Gerardus1970 (November 30, 1999 at 12:00 am)
Watch the disk drive light as the demo is playing, it adds yet another element to this demo.
brianwilson49 (November 30, 1999 at 12:00 am)
oh man, i used to LOVE my vic 20. never got past basic though LOL. this is seriously amazing from an unexpanded vic 20 - my phone has more computing power than this, but its unbelievable what you've got out of it! PROPS!

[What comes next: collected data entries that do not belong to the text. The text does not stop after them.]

-- ==== Sys2Proof/Machine/Sched.lean ====
section
/-! DEFINITION. The graph scheduler: graph checks (R346 to R349), launches (R350, R351), queue segments (R353), formation and
admission (R355 to R361), overflow (R363) and completion (R364). -/
namespace Sys2Proof.Machine

/-! ### Graphs in memory (R346, R347, R349) -/

/-- A header as read: NNODES, ROOT, record sizes; none when it breaks R346. -/
def headerOf (b : List Byte) : Option (Nat × Nat × List Nat) :=
  let w := fun (o : Nat) => (wordAt b o).toNat
  let nn := w 0
  let root := w 4
  let nt := w 8
  let size := fun (i : Nat) => w (0x10 + 4 * i)
  if nn = 0 || 4096 < nn || nn ≤ root || nt = 0 || 16 < nt || w 0x0C != 0 ||
     (List.range 16).any (fun i => decide ((if i < nt then 3 else 0) < size i)) || (b.drop 0x50).any (fun x => x != 0) then none
  else some (nn, root, (List.range nt).map (fun i => 16 * 2 ^ size i))

/-- A role of a node descriptor (R347). -/
def roleOf (b : List Byte) (r : Nat) : Role :=
  let w := wordAt b (0x10 + 4 * r)
  { ng := (bits w 10 6).toNat, regs := 32 * ((bits w 6 4).toNat + 1), prio := (bits w 3 3).toNat }

/-- A node descriptor (R347). -/
def nodeOf (b : List Byte) : Node :=
  let w8 := wordAt b 8
  let wc := wordAt b 0x0C
  { entry := dwordAt b 0, kind := (bits w8 30 2).toNat, pod := bit w8 29, itype := (bits w8 20 4).toNat,
    energy := (bits w8 17 3).toNat, recur := (bits w8 12 5).toNat, reserve := (bits w8 8 4).toNat, cluh := (bits w8 4 4).toNat,
    cluw := (bits w8 0 4).toNat, slots := (bits wc 21 11).toNat, tiles := (bits wc 16 5).toNat, loc := (bits wc 0 14).toNat,
    roles := ((List.range 4).map (roleOf b)).takeWhile (fun r => r.ng != 0), qcap := (wordAt b 0x20).toNat,
    succ := (List.range (min (wordAt b 0x24).toNat 16)).map (fun m => (bits (wordAt b (0x40 + 2 * m)) 0 16).toNat) }

/-- The groups of a node's team. -/
def Node.groups (n : Node) : Nat := (n.roles.map (fun r => r.ng)).sum
/-- Whether a node forms clusters. -/
def Node.cluster (n : Node) : Bool := n.cluh != 0 || n.cluw != 0
/-- Teams per cluster; 1 without one. -/
def Node.k (n : Node) : Nat := if n.cluster then n.cluh * n.cluw else 1

/-- Row 0x3 of R349 for one node: R347, and the record size of a grid node (R356). -/
def nodeOk (types : List Nat) (nn : Nat) (b : List Byte) : Bool :=
  let n := nodeOf b
  let w8 := wordAt b 8
  let rw := fun (r : Nat) => wordAt b (0x10 + 4 * r)
  let ns := (wordAt b 0x24).toNat
  let succ := fun (m : Nat) => (bits (wordAt b (0x40 + 2 * m)) 0 16).toNat
  bits (dwordAt b 0) 0 2 == 0 && n.kind != 3 && bits w8 24 5 == 0 && (!n.pod || n.kind == 2) && n.itype < types.length && n.reserve ≤ 8 &&
  bits (wordAt b 0x0C) 14 2 == 0 && n.slots ≤ 1024 && n.tiles ≤ 21 && n.loc ≤ 8192 &&
  (List.range 4).all (fun r => bits (rw r) 16 16 == 0 && bits (rw r) 0 3 == 0 && (roleOf b r).ng ≤ 32 &&
    (r < n.roles.length || (roleOf b r).ng == 0)) && !n.roles.isEmpty && n.groups ≤ 32 &&
  ns ≤ 16 && (List.range 16).all (fun m => if m < ns then succ m < nn else succ m == 0) &&
  ((b.drop 0x28).take 0x18).all (fun x => x == 0) && (b.drop 0x60).all (fun x => x == 0) &&
  (n.kind != 2 || 32 ≤ types.getD n.itype 0)
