-- ==== Sys2Proof/Safety.lean ====
section
/-! DEFINITION. The terms that claims use: a settled state, an instruction that can issue, what an issue leaves, and which instructions
share a shape of effect. -/
namespace Sys2Proof.Machine

/-- The memory list is in its canonical form. -/
def State.MemOk (s : State) : Prop := Memory.wf s.mem = true

/-- No access to absent device memory has been met and no termination is under way: the next step ends in a next state. -/
def State.settled (s : State) : Bool := !s.absent && s.ctxs.all (fun c => c.2.doom.isNone)

/-- The shape of an instruction in a state: EMIT and RECLD name as many registers as the record types of the launch have words. -/
def shapeIn (i : Instr) (s : State) : Shape := shape (recRegs s (s.group s.cur.1)) (inRegs s (s.group s.cur.1)) i

/-- What an issue needs (R30, R65, R127): the current fragment may issue, waits for no engine write, no fault of an accepted operation is to be
delivered first, and no check of steps 5 to 9 fails. The answer is what the instruction knows of its issue. -/
def canIssue (sh : Shape) (op len st : Nat) (s : State) : Option Iss :=
  match ffind s.groups s.cur.1 with
  | none => none
  | some g0 => match g0.frag s.cur.2 with
    | none => none
    | some f =>
      let g := (drainFor s s.cur sh).group s.cur.1
      let c := issOf sh op len st s.cur.1 s.cur.2 g f
      if mayIssue s g0 f && !blocked s s.cur.1 s.cur.2 sh && (asyncDue s s.cur.1 s.cur.2).isNone && (issueFault s g0 f c sh).isNone then some c
      else none

/-- An instruction can issue now. -/
def issueOf (i : Instr) (s : State) : Option Iss :=
  (rawOf i).bind (fun r => canIssue (shapeIn i s) r.op.toNat r.len r.st.toNat s)

/-- The state in which the effect of an issuing instruction begins: after the drain of R51. -/
def begun (i : Instr) (s : State) : State := drainFor s s.cur (shapeIn i s)

/-- An effect's state once its writes have taken their lanes from older AGATHs: an APPOP that waits takes none yet (R280, R285). -/
def taken (i : Instr) (s : State) (c : Iss) (s2 : State) : State :=
  if popWaits s2 c.place c.slot then s2 else supersede s2 s.serial c.place ((shapeIn i s).dst.map (fun x => x.1)) c.act

/-- The instruction's effect happens: its guard is not never, and a lane is active. -/
def Iss.live (c : Iss) (i : Instr) (s : State) : Bool :=
  c.act != 0 && !neverRuns ((drainFor s s.cur (shapeIn i s)).group c.place) c.slot (shapeIn i s)

/-- The issuing fragment of a state. -/
def State.fragOf (s : State) (c : Iss) : Option Frag := (s.group c.place).frag c.slot

/-- The issuing fragment has gone on to an address, by its own instruction and not by a handler: same lanes and mode, not parked. -/
def wentTo (c : Iss) (pc : DWord) (s t : State) : Prop :=
  (∃ f, t.fragOf c = some f ∧ f.pc = pc ∧ f.mask = c.mask ∧ f.sup = c.sup) ∧
  (t.group c.place).h = (s.group c.place).h ∧ (t.group c.place).park = (s.group c.place).park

Jumpseri (November 30, 1999 at 12:00 am)
This dosent have anything to do with Fred Fuchs(sucks). ;PLoistavasti tehty! :)
XDanSoloX (November 30, 1999 at 12:00 am)
This guy should write the next Windows. Sorry, he should write the replacement for Windows.
cadefulp (November 30, 1999 at 12:00 am)
FRED FUCHS
FFXSUCKED (November 30, 1999 at 12:00 am)
...coming back to this now, I think that a deathmetal or industrial cover would be badass.
randomunavailable (November 30, 1999 at 12:00 am)
I had this dream that the vic-20 had these incredible demos written for it, or did I take the red pill? Hmmm...
Andyteetwo (November 30, 1999 at 12:00 am)
My apologies. Seems your right. I started to learn 6502 on the Vic when it seemed you could not write a decent (publishable) game in basic. When Vic went obsolete, I continued my venture with the Commodore 64, but at this time the software standards had gone far too complex!
Matt6037169 (November 30, 1999 at 12:00 am)
No, it really had 5K. The 3.5K it reported was what was available for BASIC programs. The remaining memory was used to store the screen and some operating system variables.
Andyteetwo (November 30, 1999 at 12:00 am)
The unexpanded vic was actually 3.5k!